🤖 AI Summary
Existing evaluation metrics for generative spatial audio lack systematic investigation into their response characteristics under variations in spatial parameters such as azimuth and elevation. This work proposes the first sensitivity analysis framework that evaluates multiple metrics along continuous spatial trajectories, introducing three key criteria: responsiveness, smoothness, and symmetry. The framework is empirically applied to metrics including Fréchet Audio Distance (FAD), intensity vectors, and acoustic maps within controlled scenes of varying complexity. Results demonstrate that FAD based on directional embeddings and acoustic maps consistently excel across all three criteria, whereas intensity vectors exhibit significant performance degradation as scene complexity increases. These findings reveal substantial differences in the sensitivity of existing metrics to spatial variations, offering critical insights for the design and selection of evaluation methods in spatial audio generation.
📝 Abstract
Evaluating generative spatial audio for First-Order Ambisonics (FOA) remains challenging due to a limited understanding of how metrics respond to changes in spatial parameters such as azimuth and elevation.
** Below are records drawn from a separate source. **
-- ==== Sys2Proof/Laws/Time.lean ====
section
/-! SUPPORT. What a change of the reference in use leaves (R346, R347, R349 to R351): the loop's outputs and its runs, the
records of the state, the lane of the oscillator, nothing else. -/

namespace Sys2Proof.Machine

open Sys2Proof Sys2Proof.Safety

/-- The objects that the loop moves: what records move, state, reference, y_d, OCXO code and holdover time. -/
def timeKeys : List Nat :=
  [objKey 0x1400 0x20, objKey 0x1400 0x21, objKey 0x1400 0x24, objKey 0x1400 0x25, objKey 0x1400 0x27] ++ recordKeys

/-- State t is s but for what the loop moves. -/
def TimeFrame (s t : State) : Prop :=
  ∃ free streams od dram cdac lockRun farRun ppsTheta ptpThetas syncTheta fresh holdNs marks states,
    t = { s with
      free := free, streams := streams, od := od, dram := dram, pins := { s.pins with cdac := cdac }
      time := { s.time with lockRun := lockRun, farRun := farRun, ppsTheta := ppsTheta, ptpThetas := ptpThetas, syncTheta := syncTheta,
                            fresh := fresh, holdNs := holdNs, marks := marks, states := states } } ∧
    (∀ k, k ∉ timeKeys → dictGet od k = dictGet s.od k) ∧ SameChannels s.dram dram

theorem timeFrame_refl (s : State) : TimeFrame s s :=
  ⟨s.free, s.streams, s.od, s.dram, s.pins.cdac, s.time.lockRun, s.time.farRun, s.time.ppsTheta, s.time.ptpThetas, s.time.syncTheta, s.time.fresh,
    s.time.holdNs, s.time.marks, s.time.states, rfl, fun _ _ => rfl, sameChannels_refl _⟩

theorem timeFrame_trans {s t u : State} (h : TimeFrame s t) (h' : TimeFrame t u) : TimeFrame s u := by
  obtain ⟨f, st, od, d, c, a1, a2, a3, a4, a5, a6, a7, a8, a9, rfl, hk, hd⟩ := h
  obtain ⟨f', st', od', d', c', b1, b2, b3, b4, b5, b6, b7, b8, b9, rfl, hk', hd'⟩ := h'
  exact ⟨f', st', od', d', c', b1, b2, b3, b4, b5, b6, b7, b8, b9, rfl, fun k hn => (hk' k hn).trans (hk k hn), sameChannels_trans hd hd'⟩

theorem timeFrame_recorded {s t : State} (h : Recorded s t) : TimeFrame s t := by
  obtain ⟨f, st, od, d, rfl, hk, hd⟩ := h
  exact ⟨f, st, od, d, s.pins.cdac, s.time.lockRun, s.time.farRun, s.time.ppsTheta, s.time.ptpThetas, s.time.syncTheta, s.time.fresh,
    s.time.holdNs, s.time.marks, s.time.states, rfl, fun k hn => hk k (fun hm => hn (List.mem_append_right _ hm)), hd⟩

theorem timeFrame_put (s : State) (idx sub n : Nat) (h : objKey idx sub ∈ timeKeys) : TimeFrame s (s.put idx sub n) := by
  refine ⟨s.free, s.streams, _, s.dram, s.pins.cdac, s.time.lockRun, s.time.farRun, s.time.ppsTheta, s.time.ptpThetas, s.time.syncTheta,
    s.time.fresh, s.time.holdNs, s.time.marks, s.time.states, rfl, fun k hk => ?_, sameChannels_refl _⟩
  rw [dictGet_dictSet, if_neg]
  rintro rfl
  exact hk h

/-- A change of state is noted with its instant. -/
theorem timeFrame_states (s : State) (l : List (Nat × Nat)) : TimeFrame s (s.modTime (fun t => { t with states := l })) :=
  ⟨s.free, s.streams, s.od, s.dram, s.pins.cdac, s.time.lockRun, s.time.farRun, s.time.ppsTheta, s.time.ptpThetas, s.time.syncTheta,
    s.time.fresh, s.time.holdNs, s.time.marks, l, rfl, fun _ _ => rfl, sameChannels_refl _⟩

theorem timeFrame_setLane (s : State) (l : Fin 8) (c : Nat) : TimeFrame s (s.setLane l c) :=
  ⟨s.free, s.streams, s.od, s.dram, s.pins.cdac.set l c, s.time.lockRun, s.time.farRun, s.time.ppsTheta, s.time.ptpThetas, s.time.syncTheta,
    s.time.fresh, s.time.holdNs, s.time.marks, s.time.states, rfl, fun _ _ => rfl, sameChannels_refl _⟩

/-- The runs, the measurements and the marks of the loop changed. -/
theorem timeFrame_loop (s : State) (a b : Nat) (c : Option Int) (d : List Int) (e : Option Int) (f : Bool) (g : Nat) :
    TimeFrame s (s.modTime (fun t => { t with lockRun := a, farRun := b, ppsTheta := c, ptpThetas := d, syncTheta := e, fresh := f, holdNs := g })) :=
  ⟨s.free, s.streams, s.od, s.dram, s.pins.cdac, a, b, c, d, e, f, g, s.time.marks, s.time.states, rfl, fun _ _ => rfl, sameChannels_refl _⟩

/-- A change of rate marks the instant and sets y_d. -/
theorem timeFrame_setRate (s : State) (yd : Int) : TimeFrame s (s.setRate yd) := by
  refine ⟨s.free, s.streams, _, s.dram, s.pins.cdac, s.time.lockRun, s.time.farRun, s.time.ppsTheta, s.time.ptpThetas, s.time.syncTheta,
    s.time.fresh, s.time.holdNs, _, s.time.states, rfl, fun k hk => ?_, sameChannels_refl _⟩
  show dictGet (dictSet s.od (objKey 0x1400 0x24) _) k = _
  rw [dictGet_dictSet, if_neg]
  rintro rfl
  exact hk (by decide)

/-- A change of rate leaves every number but y_d. -/
theorem setRate_num (s : State) (yd : Int) (i j : Nat) (h : objKey i j ≠ objKey 0x1400 0x24) : (s.setRate yd).num i j = s.num i j := by
  show (dictGet (dictSet s.od (objKey 0x1400 0x24) _) (objKey i j)).toNat = _
  rw [dictGet_dictSet, if_neg (Ne.symm h)]; rfl

/-- Entering a time state changes the state, the holdover time and what its record moves. -/
theorem timeFrame_toTimeState (s : State) (n : Nat) : TimeFrame s (s.toTimeState n) := by
  unfold State.toTimeState
  split
  · exact timeFrame_refl s
  · exact timeFrame_trans (timeFrame_states s _) (timeFrame_trans (timeFrame_put _ _ _ _ (by decide))
      (timeFrame_trans (timeFrame_put _ _ _ _ (by decide)) (timeFrame_recorded (records_issue _ _ _ _ _ (by decide)).1)))

theorem timeFrame_steer (s : State) (p : Int) : TimeFrame s (s.steer p) := by
  unfold State.steer
  by_cases h : (s.num 0x1400 0x01 == 1) = true
  · simp only [h, if_true]
    exact timeFrame_trans (timeFrame_setLane s _ _) (timeFrame_trans (timeFrame_put _ _ _ _ (by decide)) (timeFrame_setRate _ _))
  · simp only [h, Bool.false_eq_true, if_false]
    exact timeFrame_setRate _ _

theorem timeFrame_useReference (s : State) (kind : Nat) : TimeFrame s (s.useReference kind) := by
  unfold State.useReference
  split
  · exact timeFrame_refl s
  · have h0 : TimeFrame s ((s.put 0x1400 0x21 kind).modTime (fun t => { t with lockRun := 0, farRun := 0, ppsTheta := none, ptpThetas := [], syncTheta := none })) :=
      timeFrame_trans (timeFrame_put s _ _ _ (by decide)) (timeFrame_loop _ 0 0 none [] none s.time.fresh s.time.holdNs)
    simp only
    generalize ((s.put 0x1400 0x21 kind).modTime (fun t => { t with lockRun := 0, farRun := 0, ppsTheta := none, ptpThetas := [], syncTheta := none })) = u at h0 ⊢
    have hl : ∀ (f : Bool) (g : Nat), TimeFrame s (u.modTime (fun t => { t with fresh := f, holdNs := g })) := fun f g =>
      timeFrame_trans h0 (timeFrame_loop u u.time.lockRun u.time.farRun u.time.ppsTheta u.time.ptpThetas u.time.syncTheta f g)
    have hf : TimeFrame s (u.modTime (fun t => { t with fresh := false })) := hl false u.time.holdNs
    split
    · exact h0
    · split
      · split
        · exact timeFrame_trans h0 (timeFrame_toTimeState _ _)
        · exact hl true u.time.holdNs
      · split
        · exact timeFrame_trans (timeFrame_trans (hl false u.time.ns) (timeFrame_steer _ _)) (timeFrame_toTimeState _ _)
        · split
          · exact timeFrame_trans (timeFrame_trans hf (timeFrame_steer _ _)) (timeFrame_toTimeState _ _)
          · exact hf

/-- Choosing the reference moves only what the loop moves. -/
theorem timeFrame_chooseReference (s : State) (back : Bool) : TimeFrame s (s.chooseReference back) := by
  unfold State.chooseReference
  simp only
  split
  · exact timeFrame_refl s
  · split
    · exact timeFrame_useReference _ _
    · split <;> exact timeFrame_useReference _ _

/-- An object that the loop does not move keeps its number. -/
theorem timeFrame_num {s t : State} (h : TimeFrame s t) (idx sub : Nat) (hk : objKey idx sub ∉ timeKeys) : t.num idx sub = s.num idx sub := by
  obtain ⟨f, st, od, d, c, a1, a2, a3, a4, a5, a6, a7, a8, a9, rfl, hod, -⟩ := h
  show (dictGet od _).toNat = (dictGet s.od _).toNat
  rw [hod _ hk]

/-- After a presence bit is set it reads so, whatever reference is chosen. -/
theorem setPresent_bit (s : State) (b : Nat) (v : Bool) (hb : ∀ n, bit (setBit n b v) b = v) : bit ((s.setPresent b v).num 0x1400 0x26) b = v := by
  unfold State.setPresent
  split
  · rename_i h; simpa using h
  · rw [timeFrame_num (timeFrame_chooseReference _ _) _ _ (by decide)]
    simp [hb]

/-- The reference named first is in use once it is chosen back while present. -/
theorem refInUse_useReference (s : State) (kind : Nat) : (s.useReference kind).refInUse = kind := by
  unfold State.useReference
  split
  · rename_i h; exact (by simpa using h : kind = s.refInUse).symm
  · have h0 : ∀ u : State, u.refInUse = kind → ∀ n, (u.toTimeState n).refInUse = kind := by
      intro u hu n
      unfold State.toTimeState
      split
      · exact hu
      · unfold State.refInUse
        rw [recorded_num (records_issue _ _ _ _ _ (by decide)).1 _ _ (by decide)]
        simpa [State.refInUse, objKey] using hu
    have h1 : ∀ u : State, u.refInUse = kind → ∀ p, (u.steer p).refInUse = kind := by
      intro u hu p
      unfold State.steer State.refInUse
      by_cases h : (u.num 0x1400 0x01 == 1) = true
      · simp only [h, if_true]
        rw [setRate_num _ _ _ _ (by decide)]
        simpa [objKey, State.refInUse] using hu
      · simp only [h, Bool.false_eq_true, if_false]
        rw [setRate_num _ _ _ _ (by decide)]
        exact hu
    have h2 : ∀ f, (((s.put 0x1400 0x21 kind).modTime f)).refInUse = kind := by intro f; simp [State.refInUse]
    simp only
    split
    · exact h2 _
    · split
      · split
        · exact h0 _ (h2 _) _
        · simp [State.refInUse]
      · split
        · exact h0 _ (h1 _ (by simp [State.refInUse]) _) _
        · split
          · exact h0 _ (h1 _ (by simp [State.refInUse]) _) _
          · simp [State.refInUse]

/-- Judging θ moves what the loop moves. -/
theorem judge_frame (s : State) (th : Int) : TimeFrame s (s.judgeLock th) := by
  have hl : ∀ (t : State) a b, TimeFrame t (t.modTime (fun u => { u with lockRun := a, farRun := b })) := fun t a b =>
    timeFrame_loop t a b t.time.ppsTheta t.time.ptpThetas t.time.syncTheta t.time.fresh t.time.holdNs
  unfold State.judgeLock
  simp only
  generalize hu : State.modTime s _ = u
  have h0 : TimeFrame s u := hu ▸ hl s _ _
  cases (u.timeState == 2 && decide (16 ≤ u.time.lockRun))
  · cases (u.timeState == 3 && decide (4 ≤ u.time.farRun))
    · exact h0
    · exact timeFrame_trans h0 (timeFrame_trans (hl u 0 u.time.farRun) (timeFrame_toTimeState _ _))
  · exact timeFrame_trans h0 (timeFrame_toTimeState _ _)

/-- The state that a change of state leaves. -/
theorem ts_to (s : State) (n : Nat) : (s.toTimeState n).timeState = n := by
  unfold State.toTimeState
  split
  · rename_i h; simpa using h
  · unfold State.timeState
    rw [recorded_num (records_issue _ _ _ _ _ (by decide)).1 _ _ (by decide)]
    simp

/-- Steering leaves the state. -/
theorem steer_ts (s : State) (p : Int) : (s.steer p).timeState = s.timeState := by
  unfold State.steer State.timeState
  by_cases h : (s.num 0x1400 0x01 == 1) = true
  · simp only [h, if_true]
    rw [setRate_num _ _ _ _ (by decide)]
    simp [objKey]
  · simp only [h, Bool.false_eq_true, if_false]
    exact setRate_num _ _ _ _ (by decide)

/-- The sixteenth θ in a row within the threshold locks (Table 13.2). -/
theorem judge_lock (s : State) (th : Int) (h1 : s.timeState = 2) (h2 : s.time.lockRun = 15) (h3 : (th.natAbs : Int) ≤ s.lockLimit) :
    (s.judgeLock th).timeState = 3 := by
  unfold State.judgeLock
  simp only
  generalize hu : State.modTime s _ = u
  have a : u.timeState = 2 := hu ▸ h1
  have b : u.time.lockRun = 16 := by
    rw [← hu]
    show (if decide ((th.natAbs : Int) ≤ s.lockLimit) = true then s.time.lockRun + 1 else 0) = 16
    rw [decide_eq_true h3, h2]; rfl
  rw [if_pos (by simp [a, b])]
  exact ts_to _ _

/-- The fourth θ in a row beyond four times the threshold unlocks (Table 13.2). -/
theorem judge_far (s : State) (th : Int) (h1 : s.timeState = 3) (h2 : s.time.farRun = 3) (h3 : 4 * s.lockLimit < (th.natAbs : Int)) :
    (s.judgeLock th).timeState = 2 := by
  unfold State.judgeLock
  simp only
  generalize hu : State.modTime s _ = u
  have a : u.timeState = 3 := hu ▸ h1
  have b : u.time.farRun = 4 := by
    rw [← hu]
    show (if decide (4 * s.lockLimit < (th.natAbs : Int)) = true then s.time.farRun + 1 else 0) = 4
    rw [decide_eq_true h3, h2]; rfl
  rw [if_neg (by simp [a]), if_pos (by simp [a, b])]
  exact ts_to _ _

end Sys2Proof.Machine
end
We propose a framework to analyze metric sensitivity along continuous spatial trajectories, drawing on principles of sensitivity analysis in parametric sound synthesis. Using controlled FOA scenes with increasing scene complexity, we define three desiderata for metric behavior: Responsiveness, Smoothness, and Symmetry. We assess standard distribution-based and sample-based metrics, including Fréchet Audio Distance (FAD), intensity vectors, and acoustic maps. Our findings show that FAD using localization-specific embeddings and acoustic maps yield high Responsiveness and robust Smoothness and Symmetry across conditions, while intensity vectors degrade with increasing scene complexity. This is the first step towards investigating the sensitivity of metrics for generative spatial audio.